Net Operating Loss (NOL) modification
TCJA limited the ability to use NOLs. Under TCJA, NOLs cannot be carried back, but instead are carried forward indefinitely and can only offset 80% of taxable income. The CARES Act significantly changes the treatment of NOLs that are generated in 2018, 2019, and 2020. For NOLs arising in these tax years, the NOL can now be carried back for a period of 5 years, and the 80% NOL limitation is removed for these tax years. A special rule applies to NOLs generated by fiscal taxpayers that started in 2017 and ended in 2018 — these can be carried back 2 years instead of 5 years.
Change in federal due dates
IRS Notice 2020-18 (and 2020-23) extended the federal filing due date for most taxpayers to July 15, 2020. The notice also extends the federal payment due dates for many taxpayers for both 2019 taxes as well as the first two (as of this writing) 2020 estimated tax payments to July 15, 2020. This extension also potentially impacts S corporation tax distributions that are paid to shareholders for their individual estimated tax payments.

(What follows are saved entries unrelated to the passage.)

/-- THERM_SAMPLE of stack s of die d: four readings in 1/16 °C, none where a sensor produced nothing. A rise from level 0 to 2 counts
as an entry into both, a fall from 2 to 1 as none (notes/assumptions/111). -/
def thermSample (id : Ident) (seq d s : Nat) (rs : List (Option Int)) (h : Hw) : Hw :=
  let k := 2 * d + s % 2
  if 8 ≤ d ∨ !h.dieUp d then h
  else
    let x := h.stack k
    let y := x.sampled rs h.localNs
    let t := y.temp
    let lvl := y.level
    let h := h.modStack k (fun _ => y)
    let h := if h.regF (thermReg k) 32 16 < bits16 t ∧ 0 ≤ t then h.setRegF (thermReg k) 32 16 (bits16 t) else h
    let h := if 1 ≤ lvl then h.count d 0 (243 + s % 2) 20 else h
    let h := if 2 ≤ lvl then h.count d 0 (245 + s % 2) 20 else h
    if lvl = x.level then h
    else
      let h := if x.level < 1 ∧ 1 ≤ lvl then h.bump (thermReg k) 16 8 1 else h
      let h := if x.level < 2 ∧ 2 ≤ lvl then h.bump (thermReg k) 24 8 1 else h
      let h := h.event 0x0A d 0 none [(16, 1, s % 2), (17, 1, lvl), (18, 2, bits16 t)]
      let h := (List.range 5).foldl (fun h j => h.decidePoint 3 (10 * d + 5 * (s % 2) + j)) h
      h.decideOn id seq k 3 (decide (lvl = 3))

end Sys2Proof.Machine
end

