-- ==== Sys2Proof/Machine/Sha3.lean ====
section
/-!
DEFINITION. Sha3.lean: SHA3-256 and the SHAKE functions of FIPS 202 (20 R452), over bytes.
-/
namespace Sys2Proof.Machine

/-- Rotate a lane left. -/
def rotL (x : Word) (n : Nat) : Word := x.rotateLeft n

/-- Lane (x, y) stands at index x + 5 y. -/
def lane (a : List Word) (x y : Nat) : Word := a.getD (x % 5 + 5 * (y % 5)) 0

/-- The walk of ρ: 24 lanes from (1, 0), each to (y, 2x + 3y); step t rotates by the triangular number (t + 1)(t + 2)/2. -/
def rhoWalk : Nat → Nat → Nat → Nat → List (Nat × Nat)
  | 0, _, _, _ => []
  | k + 1, t, x, y => (x + 5 * y, (t + 1) * (t + 2) / 2 % 64) :: rhoWalk k (t + 1) y ((2 * x + 3 * y) % 5)

/-- Rotation of each lane, by index; lane (0, 0) stands still. -/
def rhoTable : List Nat := (List.range 25).map (fun i => ((rhoWalk 24 0 1 0).lookup i).getD 0)

/-- The bit stream of ι: the shift register over x^8 + x^6 + x^5 + x^4 + 1 that starts at 1, its lowest bit first. -/
def iotaBits : Nat → Nat → List Bool
  | 0, _ => []
  | k + 1, r => bitAt r 0 :: iotaBits k (if 128 ≤ r then (2 * r) ^^^ 0x171 else 2 * r)

/-- Seven bits of the stream make one round's constant, at bits 0, 1, 3, 7, 15, 31 and 63 of lane (0, 0). -/
def iotaWord (bs : List Bool) : Nat := ((List.range 7).zip bs).foldl (fun a e => if e.2 then a + 2 ^ (2 ^ e.1 - 1) else a) 0
def iotaTable : List Word := (List.range 24).map (fun r => BitVec.ofNat 64 (iotaWord (((iotaBits 168 1).drop (7 * r)).take 7)))

/-- θ: every lane takes the parities of the column before it and of the turned column after it. -/
def theta (a : List Word) : List Word :=
  let parity (x : Nat) : Word := (List.range 5).foldl (fun p y => p ^^^ lane a x y) 0
  let mixed := (List.range 5).map (fun x => parity (x + 4) ^^^ rotL (parity (x + 1)) 1)
  (List.range 25).map (fun i => lane a i (i / 5) ^^^ mixed.getD (i % 5) 0)

/-- ρ and π: lane (X, Y) of the result is lane (X + 3Y, X), rotated. -/
def rhoPi (a : List Word) : List Word :=
  (List.range 25).map (fun i =>
    let j := (i % 5 + 3 * (i / 5)) % 5 + 5 * (i % 5)
    rotL (a.getD j 0) (rhoTable.getD j 0))

/-- χ, with ι on lane (0, 0). -/
def chiIota (rc : Word) (b : List Word) : List Word :=
  (List.range 25).map (fun i =>
    let v := lane b i (i / 5) ^^^ (~~~ lane b (i + 1) (i / 5) &&& lane b (i + 2) (i / 5))
    if i = 0 then v ^^^ rc else v)

def keccakF (a : List Word) : List Word := iotaTable.foldl (fun a rc => chiIota rc (rhoPi (theta a))) a

/-- Lanes of bytes, little-endian. -/
def lanesOf : Nat → List Byte → List Word
  | 0, _ => []
  | n + 1, b => BitVec.ofNat 64 (leNat (b.take 8)) :: lanesOf n (b.drop 8)

/-- Absorb blocks of `rate` bytes. -/
def absorb (rate : Nat) : Nat → List Byte → List Word → List Word
  | 0, _, a => a
  | n + 1, b, a => absorb rate n (b.drop rate)
      (keccakF ((a.zip (lanesOf (rate / 8) (b.take rate) ++ List.replicate (25 - rate / 8) 0)).map (fun e => e.1 ^^^ e.2)))

/-- The lanes after a whole message and its padding, which begins with the byte `dom` of its function. -/
def absorbed (rate : Nat) (dom : Byte) (m : List Byte) : List Word :=
  let q := rate - m.length % rate
  let pad : List Byte := if q = 1 then [dom ||| 0x80] else dom :: (List.replicate (q - 2) 0 ++ [(0x80 : Byte)])
  absorb rate ((m ++ pad).length / rate) (m ++ pad) (List.replicate 25 0)

/-- SHA3-256: 32 bytes. -/
def sha3 (m : List Byte) : List Byte := ((absorbed 136 0x06 m).take 4).flatMap (fun w => toLE 8 w.toNat)

/-- `n` blocks of output. -/
def squeeze (rate : Nat) : Nat → List Word → List Byte
  | 0, _ => []
  | n + 1, a => (a.take (rate / 8)).flatMap (fun w => toLE 8 w.toNat) ++ squeeze rate n (keccakF a)

/-- The first bytes of SHAKE128 and SHAKE256, in whole blocks of 168 and of 136 bytes. -/
def shake128 (blocks : Nat) (m : List Byte) : List Byte := squeeze 168 blocks (absorbed 168 0x1F m)
def shake256 (blocks : Nat) (m : List Byte) : List Byte := squeeze 136 blocks (absorbed 136 0x1F m)

end Sys2Proof.Machine
end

Some states follow the federal due date changes, while others do not.
Tax allocation agreements
This topic is not related to the CARES Act but is an important tax development that impacts tax allocation agreements. In a recent bankruptcy case involving a bank, its holding company, and the FDIC as receiver, the Supreme Court vacated an appeals court decision that found a tax refund due from a consolidated tax return generally belongs to the company that created the tax losses forming the basis of the refund. The Supreme Court’s decision rejects the 47-year-old precedent known as the Bob Richards rule, which provides that in the absence of a tax allocation agreement, a tax refund on a consolidated tax return belongs to the group member responsible for generating the refund.
In Rodriguez v. Federal Deposit Insurance Corporation, the issue was whether the bank or the parent holding company owned the tax refund during bankruptcy proceedings. Rodriguez was the trustee for United Western Bancorp, Inc., which filed for bankruptcy subsequent to its subsidiary bank United Western Bank entering FDIC receivership. Both parties sought ownership of a $4 million tax refund. Although there was a tax-sharing agreement in this case, the appeals court applied an expanded version of the Bob Richards rule by applying it to situations where there is a tax-sharing agreement, unless the agreement very clearly specifies the beneficiary of the tax refund is other than the group member that created it.
It appears the Supreme Court’s decision will allow consolidated entity members, by way of their tax allocation agreement, to freely decide which entity in the group will be the beneficiary of a tax refund from the consolidated return — even if it’s not the entity whose underlying activity created the refund. The case illustrates the importance of making sure that tax-sharing agreements are clear and concise.